Les U.S.A. et le Marché Commun
Des précisions intéressantes ont été données par George Ball, le délégué personnel du président Kennedy pour les affaires économiques, sur les vues américains dans les relations avec l’Europe. Les Etats-Unis, a-t-il dit, ne comptent pas proposer une union douanière ou même une zone de libre-échange avec le Marché Commun. Ils ne cherchent pas non plus à conclure avec lui un quelconque accord d’exclusivité.

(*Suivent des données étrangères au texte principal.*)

-- ==== Sys2Proof/Laws/FloatScale.lean ====
section
/-!
SUPPORT. The parts of the default FLOAT_SCALE (`41_encoder.md` R170), each with what it computes in the rationals: the
value of a float, the exponent of a ratio, the rounded quotient, the product and the truncation.
-/
namespace Sys2Proof

/-- A power of two with an integer exponent, as a quotient of natural powers. -/
theorem two_zpow_mul (k : Int) : (2 : ℚ) ^ k * 2 ^ (-k).toNat = 2 ^ k.toNat := by
  rcases le_total 0 k with h | h
  · obtain ⟨n, rfl⟩ := Int.eq_ofNat_of_zero_le h
    simp
  · obtain ⟨n, hn⟩ := Int.eq_ofNat_of_zero_le (show 0 ≤ -k by omega)
    obtain rfl : k = -(n : Int) := by omega
    simp

theorem two_zpow_add (a b : Int) : (2 : ℚ) ^ (a + b) = 2 ^ a * 2 ^ b := zpow_add₀ (by norm_num) a b

namespace Machine

/-- `divNearestEven` is within one half of the quotient, and even at one half. -/
theorem divNearestEven_spec (n d : Nat) (hd : 0 < d) :
    |(n : ℚ) / d - divNearestEven n d| ≤ 1 / 2 ∧
      (|(n : ℚ) / d - divNearestEven n d| = 1 / 2 → divNearestEven n d % 2 = 0) := by
  have hdq : (0 : ℚ) < d := by exact_mod_cast hd
  have hr : n % d < d := Nat.mod_lt _ hd
  have hx : (n : ℚ) / d = (n / d : Nat) + ((n % d : Nat) : ℚ) / d := by
    field_simp
    exact_mod_cast (Nat.div_add_mod n d).symm
  unfold divNearestEven
  set q := n / d
  set r := n % d
  rw [hx]
  simp only
  split
  · rename_i h
    have h2 : (r : ℚ) / d < 1 / 2 := by
      rw [div_lt_div_iff₀ hdq (by norm_num)]; exact_mod_cast (by omega : r * 2 < 1 * d)
    rw [show ((q : ℚ) + r / d - q) = r / d by ring, abs_of_nonneg (by positivity)]
    exact ⟨h2.le, fun h => absurd h h2.ne⟩
  · split
    · rename_i h
      have h2 : 1 / 2 < (r : ℚ) / d := by
        rw [div_lt_div_iff₀ (by norm_num) hdq]; exact_mod_cast (by omega : 1 * d < r * 2)
      have h3 : (r : ℚ) / d < 1 := by rw [div_lt_one hdq]; exact_mod_cast hr
      rw [show ((q : ℚ) + r / d - ((q + 1 : Nat) : ℚ)) = -(1 - r / d) by push_cast; ring, abs_neg,
        abs_of_nonneg (by linarith)]
      exact ⟨by linarith, fun h => absurd h (by linarith)⟩
    · have h2 : (r : ℚ) / d = 1 / 2 := by
        rw [div_eq_div_iff hdq.ne' (by norm_num)]; exact_mod_cast (by omega : r * 2 = 1 * d)
      rw [h2]
      refine ⟨?_, fun _ => by omega⟩
      rcases Nat.mod_two_eq_zero_or_one q with hq | hq <;> rw [hq] <;> push_cast <;> norm_num

/-- `floorLog2Ratio` is the exponent of the ratio's binade. -/
theorem floorLog2Ratio_spec (num den : Nat) (hn : 0 < num) (hd : 0 < den) :
    (2 : ℚ) ^ floorLog2Ratio num den ≤ (num : ℚ) / den ∧ (num : ℚ) / den < 2 ^ (floorLog2Ratio num den + 1) := by
  have hdq : (0 : ℚ) < den := by exact_mod_cast hd
  have a1 : (2 : ℚ) ^ Nat.log2 num ≤ num := by exact_mod_cast Nat.log2_self_le (by omega)
  have a2 : (num : ℚ) < 2 ^ (Nat.log2 num + 1) := by exact_mod_cast Nat.lt_log2_self
  have b1 : (2 : ℚ) ^ Nat.log2 den ≤ den := by exact_mod_cast Nat.log2_self_le (by omega)
  have b2 : (den : ℚ) < 2 ^ (Nat.log2 den + 1) := by exact_mod_cast Nat.lt_log2_self
  have hk : ∀ j : Int, den * 2 ^ j.toNat ≤ num * 2 ^ (-j).toNat ↔ (2 : ℚ) ^ j ≤ (num : ℚ) / den := by
    intro j
    have hp : (0 : ℚ) < 2 ^ (-j).toNat := by positivity
    have hc : den * 2 ^ j.toNat ≤ num * 2 ^ (-j).toNat ↔
        (den : ℚ) * 2 ^ j.toNat ≤ num * 2 ^ (-j).toNat := by exact_mod_cast Iff.rfl
    rw [le_div_iff₀ hdq, hc, ← two_zpow_mul j, ← mul_assoc, mul_le_mul_iff_left₀ hp, mul_comm]
  unfold floorLog2Ratio
  simp only
  set k : Int := (Nat.log2 num : Int) - (Nat.log2 den : Int)
  have up : (num : ℚ) / den < (2 : ℚ) ^ (k + 1) := by
    rw [div_lt_iff₀ hdq]
    have e : (2 : ℚ) ^ (k + 1) * 2 ^ Nat.log2 den = 2 ^ (Nat.log2 num + 1) := by
      rw [← zpow_natCast, ← zpow_natCast, ← two_zpow_add]; congr 1; simp [k]; ring
    have hz : (0 : ℚ) < (2 : ℚ) ^ (k + 1) := by positivity
    nlinarith [mul_le_mul_of_nonneg_left b1 hz.le]
  have lo : (2 : ℚ) ^ (k - 1) ≤ (num : ℚ) / den := by
    rw [le_div_iff₀ hdq]
    have e : (2 : ℚ) ^ (k - 1) * 2 ^ (Nat.log2 den + 1) = 2 ^ Nat.log2 num := by
      rw [← zpow_natCast, ← zpow_natCast, ← two_zpow_add]; congr 1; simp [k]
    have hz : (0 : ℚ) < (2 : ℚ) ^ (k - 1) := by positivity
    nlinarith [mul_le_mul_of_nonneg_left b2.le hz.le]
  split
  · exact ⟨(hk k).1 ‹_›, up⟩
  · exact ⟨lo, by simpa using not_le.1 (mt (hk k).2 ‹_›)⟩

/-- The magnitude of a finite float has its value (IEEE 754, R170). -/
theorem magnitude_value (f : Float64) (h : f.extractLsb' 52 11 ≠ 0x7FF#11) :
    ∃ a, magnitude f = some a ∧ a.value = floatAbs f := by
  unfold magnitude expField floatAbs FinFloat.value
  rw [if_neg (show ¬(f.extractLsb' 52 11).toNat = 2047 from fun h1 => h (BitVec.eq_of_toNat_eq h1))]
  by_cases h0 : (f.extractLsb' 52 11).toNat = 0
  · rw [if_pos h0, if_pos (show f.extractLsb' 52 11 = 0#11 from BitVec.eq_of_toNat_eq h0)]
    exact ⟨_, rfl, rfl⟩
  · rw [if_neg h0, if_neg fun hh : f.extractLsb' 52 11 = 0#11 => h0 (by rw [hh]; rfl)]
    exact ⟨_, rfl, by push_cast; rfl⟩

/-- NaN and the infinities have no magnitude. -/
theorem magnitude_notFinite (f : Float64) (h : f.extractLsb' 52 11 = 0x7FF#11) : magnitude f = none := by
  unfold magnitude expField
  rw [h]
  rfl

/-- `truncNat` is the integer part. -/
theorem truncNat_floor (a : FinFloat) : (truncNat a : Int) = ⌊a.value⌋ := by
  have p : (0 : ℚ) < 2 ^ (-a.exp).toNat := by positivity
  have e : a.value = ((a.mant * 2 ^ a.exp.toNat : Nat) : ℚ) / ((2 ^ (-a.exp).toNat : Nat) : ℚ) := by
    unfold FinFloat.value
    push_cast
    rw [← two_zpow_mul]
    field_simp
  rw [e, Rat.floor_natCast_div_natCast]
  rfl

/-- `productRatio` is the exact product. -/
theorem productRatio_value (a b : FinFloat) :
    ((productRatio a b).1 : ℚ) / (productRatio a b).2 = a.value * b.value ∧ 0 < (productRatio a b).2 := by
  refine ⟨?_, by unfold productRatio; positivity⟩
  unfold productRatio FinFloat.value
  push_cast
  rw [← two_zpow_mul, two_zpow_add]
  field_simp

end Machine

end Sys2Proof
end

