-- ==== Sys2Proof/Laws/Params.lean ====
section
/-!
SUPPORT. What a legal choice of the parameters gives (`00_scope.md` R9), one lemma per group, and FLOAT_SCALE where no
point replaces it.
-/
namespace Sys2Proof.Params

variable {p : Parameters}

/-- The segment tables (`20_memory.md` R53, R54). -/
theorem legal_tables (h : legal p = true) :
    (∀ b ∈ p.segHexTable.toList, b.getLsbD 7 = false ∧ b ≠ 0 ∧ b ≠ p.segMinus) ∧ p.segHexTable.toList.Nodup ∧
    (∀ b ∈ p.segAsciiDigits.toList, b ≠ 0) ∧ (∀ b ∈ p.segAsciiLetters.toList, b ≠ 0) ∧ p.segAsciiPoint ≠ 0 := by
  unfold legal at h
  simp only [Bool.and_eq_true, decide_eq_true_eq, List.all_eq_true, Bool.not_eq_true'] at h
  obtain ⟨⟨⟨⟨⟨⟨⟨⟨⟨⟨_, a⟩, b⟩, c⟩, d⟩, e⟩, _⟩, _⟩, _⟩, _⟩, _⟩ := h
  exact ⟨fun x hx => ⟨(a x hx).1.1, (a x hx).1.2, (a x hx).2⟩, b, c, d, e⟩

/-- The command bytes (`30_encoding.md` R76, R77). -/
theorem legal_bytes (h : legal p = true) :
    p.cmdData.extractLsb' 6 2 = 0b01#2 ∧ p.ctrlOn ≠ 0 ∧ p.ctrlOn &&& 0xC7 = 0 ∧
      p.ctrlOffByte.extractLsb' 6 2 = 0b10#2 ∧ p.ctrlOffByte &&& p.ctrlOn = 0 := by
  unfold legal at h
  simp only [Bool.and_eq_true, decide_eq_true_eq] at h
  tauto

/-- T_HOLD, the signed width and FLOAT_SCALE (R9, R110, R170). -/
theorem legal_rest (h : legal p = true) : 2 ≤ p.tHold ∧ 1 ≤ p.intWidth ∧ ∀ x ∈ p.floatPoints, floatPointLegal x = true := by
  unfold legal at h
  simp only [Bool.and_eq_true, decide_eq_true_eq, List.all_eq_true] at h
  obtain ⟨⟨⟨⟨⟨⟨⟨⟨⟨⟨a, _⟩, _⟩, _⟩, _⟩, _⟩, _⟩, _⟩, _⟩, b⟩, c⟩ := h
  exact ⟨a, b, c⟩

/-- What `pointAt` finds is one of the points, at these arguments. -/
theorem pointAt_mem {f : Float64} {precision : Int} {x : FloatPoint} :
    ∀ {xs : List FloatPoint}, pointAt f precision xs = some x → x ∈ xs ∧ x.fvalue = f ∧ x.precision = precision
  | [], h => by cases h
  | y :: ys, h => by
    unfold pointAt at h
    split at h
    · cases h; simp_all
    · have := pointAt_mem h; simp_all

/-- Without a point at these arguments `pointAt` finds none. -/
theorem pointAt_none {f : Float64} {precision : Int} :
    ∀ {xs : List FloatPoint}, (∀ x ∈ xs, ¬(x.fvalue = f ∧ x.precision = precision)) → pointAt f precision xs = none
  | [], _ => rfl
  | x :: xs, h => by
    unfold pointAt
    rw [if_neg (h x (by simp)), pointAt_none fun y hy => h y (by simp [hy])]

end Sys2Proof.Params
end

Leur intention est de pousser à la libéralisation des échanges internationaux dont tous les pays pourront tirer avantage.
L’unité européenne à laquelle se joindrait l’Angleterre est vue avec faveur aux Etats-Unis et correspond à son idéalisme politique parce qu’il pourra y avoir collaboration d’égal à égal entre l’ancien et le nouveau monde, ce qui était impossible entre une puissance de la taille de la nôtre et dix-sept petites ou moyennes nations.
Cette précision vaut d’être notée car elle met fin aux craintes ou aux rêves de certains qui voyaient l’actuelle ou la future Europe économique se diluer dans un vaste ensemble aux dimensions du Monde libre. On devine d’ailleurs très bien derrière les propos idéalistes de M. Ball, l’avantage que les Etats-Unis espèrent d’un Marché Commun étendu à toute l’Europe : empêcher qu’une ou plusieurs nations, sous la pression des circonstances politiques ou financières ne ferment leur marché aux produits américains. En outre, grâce aux concessions réciproques que devront se faire tous les participants, les exportateurs U.S.A. pourront profiter des points les plus faibles, c’est-à-dire des taux les plus bas du tarif extérieur sur lequel ils se seront accordés.